● **WORK INSTRUCTIONS**
After locating the line that contains "0, 0, List.replicate" in the listing below, write out that line and every following line exactly, with no other output.

● **INFORMATION**
/-- The hypotheses of `EgressEventsComplete` are met. -/
theorem wit_EgressEventsComplete :
    (∃ (s : State) (c : _) (x : _), getCopy s c = some x ∧ firstMarked s (dieOf x.port) x.queue = some c ∧ ((∀ p, getPkt s x.pkt = some p → p.complete = true)) ∧ hasSlot s (plainMem (dieOf x.port)) 0 = false) ∧
    (∃ (s : State) (c : _) (x : _) (u : _), getCopy s c = some x ∧ firstMarked s (dieOf x.port) x.queue = some c ∧ ((∀ p, getPkt s x.pkt = some p → p.complete = true)) ∧ hasSlot s (plainMem (dieOf x.port)) 0 = true ∧ stackTakes s (dieOf x.port) x.len = true ∧ u = (release (dieOf x.port) 36 292 x.ptr (transfer (dieOf x.port) (pgOf x.port) x.port 292 x.ptr s).2).2) ∧
    (∃ (s : State) (c : _) (x : _) (a : _) (u : _), getCopy s c = some x ∧ firstInHbm s (dieOf x.port) x.queue = some c ∧ plainDepth s (dieOf x.port) x.queue < fld (qw (queueGet s (dieOf x.port) x.queue) 2) 16 16 * 256 ∧ hasSlot s (plainMem (dieOf x.port)) 0 = true ∧ allocate (dieOf x.port) ⟨36, x.len, false, [x.port], []⟩ s = (.ok a, u)) ∧
    (∃ (s : State) (p : _) (u : _) (ch : _), portExists s p = true ∧ portUp s p = true ∧ onTheWay s p < 2 ∧ u = refreshPort p (dropGateLongs p s) ∧ portChoice (atBegin u p) p = some ch) ∧
    (∃ (s : State) (p : _) (u : _), portExists s p = true ∧ portUp s p = true ∧ onTheWay s p < 2 ∧ u = refreshPort p (dropGateLongs p s) ∧ portChoice (atBegin u p) p = none) ∧
    (∃ (s : State) (p : _), portExists s p = true ∧ portUp s p = false) ∧
    (∃ (s : State) (d : _) (level : _) (i : _), d < 2 ∧ i < levelTop level ∧ hasSlot s (schMem d) 0 = true) ∧
    (∃ (s : State) (d : _) (q : _), d < 2 ∧ shpWaits s d = some q ∧ hasSlot s (schMem d) 0 = true ∧ q.ticket = none) ∧
    (∃ (s : State) (c : _) (y : _) (x : _), getCopy s c = some y ∧ getPkt s y.pkt = some x ∧ y.phase = .dequeued ∧ outOfService s 1 (pgOf y.port) = false ∧ (rewriting s (pgOf y.port)).length < 64 ∧ rdF s (engPortProf 1 y.port) 0 8 ≠ 0) ∧
    (∃ (s : State) (c : _) (y : Copy) (x : Pkt) (r : _) (z : _), getCopy s c = some y ∧ getPkt s y.pkt = some x ∧ y.phase = .rewriting ∧ windowWaits 1 x.bytes.length x.got y.ctx.hp = false ∧ r = rweStepOf s x y ∧ r.1 = .fin z ∧ y.ctx.steps + r.2.1 ≤ y.ctx.limit) ∧
    (∃ (s : State) (c : _) (y : _) (x : _) (tl : _), getCopy s c = some y ∧ getPkt s y.pkt = some x ∧ y.tl = some tl ∧ y.phase = .launched ∧ tl ≤ stampNow s y.port true ∧ tget 0 s.path.wireEnd y.port ≤ tl ∧ gateEligible s y.port y.tc (portCharge s y.port y.len) = true) ∧
    (∃ (s : State) (c : _) (y : _) (x : _) (tl : _), getCopy s c = some y ∧ getPkt s y.pkt = some x ∧ y.tl = some tl ∧ y.phase = .launched ∧ tl ≤ stampNow s y.port true ∧ tl < tget 0 s.path.wireEnd y.port) ∧
    (∃ (s : State) (c : _) (y : Copy) (x : Pkt) (r : _) (ts : _) (u : _) (v : _) (we : _), getCopy s c = some y ∧ getPkt s y.pkt = some x ∧ y.phase = .ready ∧ x.complete = true ∧ portUp s y.port = true ∧ pgRuns s y.port = true ∧ inQuarantine s y = false ∧ y.invFcs = false ∧ y.badData = false ∧ x.dec.up = false ∧ y.port ∉ x.dec.upPorts ∧ x.dec.ctrl = false ∧ portRec s y.port = some r ∧ ts = y.tl.getD (stampNow s y.port true) ∧ u = emit (.frame y.port y.out true) (countTx y.port y.out false s) ∧ we = tset 0 u.path.wireEnd y.port (ts + (y.out.length + 24) * 8000 / max 1 (portRate r)) ∧ v = { u with path := { u.path with wireEnd := we } }) ∧
    (∃ (s : State) (p : _) (tc : _) (tenant : _) (bytes : List Byte), portExists s p = true ∧ tc < 8 ∧ tenant < 4096 ∧ 14 ≤ bytes.length ∧ bytes.length ≤ 16380) ∧
    (∃ (s : State) (p : _), portExists s p = true) ∧
    (∃ (s : State) (p : _), portExists s p = true) :=
  ⟨by refine ⟨spent (plainMem 0) 0 (upCopy pkDone { cp .queued with marked := true } [0]), 0, _, rfl, ?_⟩; decide +kernel,
   by refine ⟨upStack (upCopy pkDone { cp .queued with marked := true } [0]), 0, _, _, rfl, ?_, ?_, (by decide +kernel), ?_, rfl⟩ <;> decide +kernel,
   by refine ⟨upHbm, 0, { cp .queued with inHbm := true }, (okOf (allocate 0 ⟨36, 64, false, [0], []⟩ upHbm).1).getD 0, (allocate 0 ⟨36, 64, false, [0], []⟩ upHbm).2, ?_, ?_, ?_, (by decide +kernel), ok_pair ?_⟩ <;> decide +kernel,
   by refine ⟨upCopy pkDone (cp .queued) [0], 0, _, (got (portChoice (atBegin (refreshPort 0 (dropGateLongs 0 (upCopy pkDone (cp .queued) [0]))) 0) 0) (by decide +kernel)), ?_, ?_, ?_, rfl, got_some ?_⟩ <;> decide +kernel,
   by refine ⟨up, 0, _, ?_, ?_, ?_, rfl, ?_⟩ <;> decide +kernel,
   ⟨upDown, 0, by decide +kernel⟩,
   ⟨up, 0, 0, 0, by decide +kernel⟩,
   by refine ⟨upShp, 0, _, ?_, rfl, ?_⟩ <;> decide +kernel,
   ⟨regsOf [(engPortProf 1 0, 1)] (upCopy pkDone (cp .dequeued) []), 0, cp .dequeued, pkDone, by decide +kernel⟩,
   by refine ⟨upRewrite, 0, cpPatch, pkDone, _, (endOf (rweStepOf upRewrite pkDone cpPatch).1).getD emptyCopy, ?_, ?_, ?_, (by decide +kernel), rfl, fin_one ?_, ?_⟩ <;> decide +kernel,
   ⟨upCopy pkDone { cp .launched with tl := some 0 } [], 0, { cp .launched with tl := some 0 }, pkDone, 0, by decide +kernel⟩,
   ⟨upWire 5 (upCopy pkDone { cp .launched with tl := some 0 } []), 0, { cp .launched with tl := some 0 }, pkDone, 0, by decide +kernel⟩,
   by refine ⟨upCopy pkDone (cp .ready) [], 0, cp .ready, pkDone, ⟨1, 0, 0, 1522, true, true⟩, _, _, _, _, ?_, ?_, ?_, (by decide +kernel), ?_, ?_, ?_, (by decide +kernel), ?_, ?_, ?_, (by decide +kernel), ?_, rfl, rfl, rfl, rfl⟩ <;> decide +kernel,
   ⟨up, 0, 0, 0, List.replicate 14 0, by decide +kernel⟩,
   ⟨up, 0, by decide +kernel⟩,
   ⟨up, 0, by decide +kernel⟩⟩
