-- ==== Sys2Proof/Machine/Dispatch.lean ====
section
/-! DEFINITION. exec: one arm per command, each a direct call of its meaning. -/

namespace Sys2Proof.Machine

def exec (i : Instr) (s : State) : Host.Outcome State Fault Refusal :=
  match i with
  | .nop => Sys2Proof.Machine.execNop s
  | .init => Sys2Proof.Machine.execInit s
  | .update n => Sys2Proof.Machine.execUpdate n s
  | .final => Sys2Proof.Machine.execFinal s

end Sys2Proof.Machine
end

● **SOLUTION FOR THIS EXERCISE**
   ⟨up, 0, 0, 0, List.replicate 14 0, by decide +kernel⟩,
   ⟨up, 0, by decide +kernel⟩,
   ⟨up, 0, by decide +kernel⟩⟩
-- ==== Sys2Proof/Machine/Dispatch.lean ====
section
/-! DEFINITION. exec: one arm per command, each a direct call of its meaning. -/

namespace Sys2Proof.Machine

def exec (i : Instr) (s : State) : Host.Outcome State Fault Refusal :=
  match i with
  | .nop => Sys2Proof.Machine.execNop s
  | .init => Sys2Proof.Machine.execInit s
  | .update n => Sys2Proof.Machine.execUpdate n s
  | .final => Sys2Proof.Machine.execFinal s

end Sys2Proof.Machine
end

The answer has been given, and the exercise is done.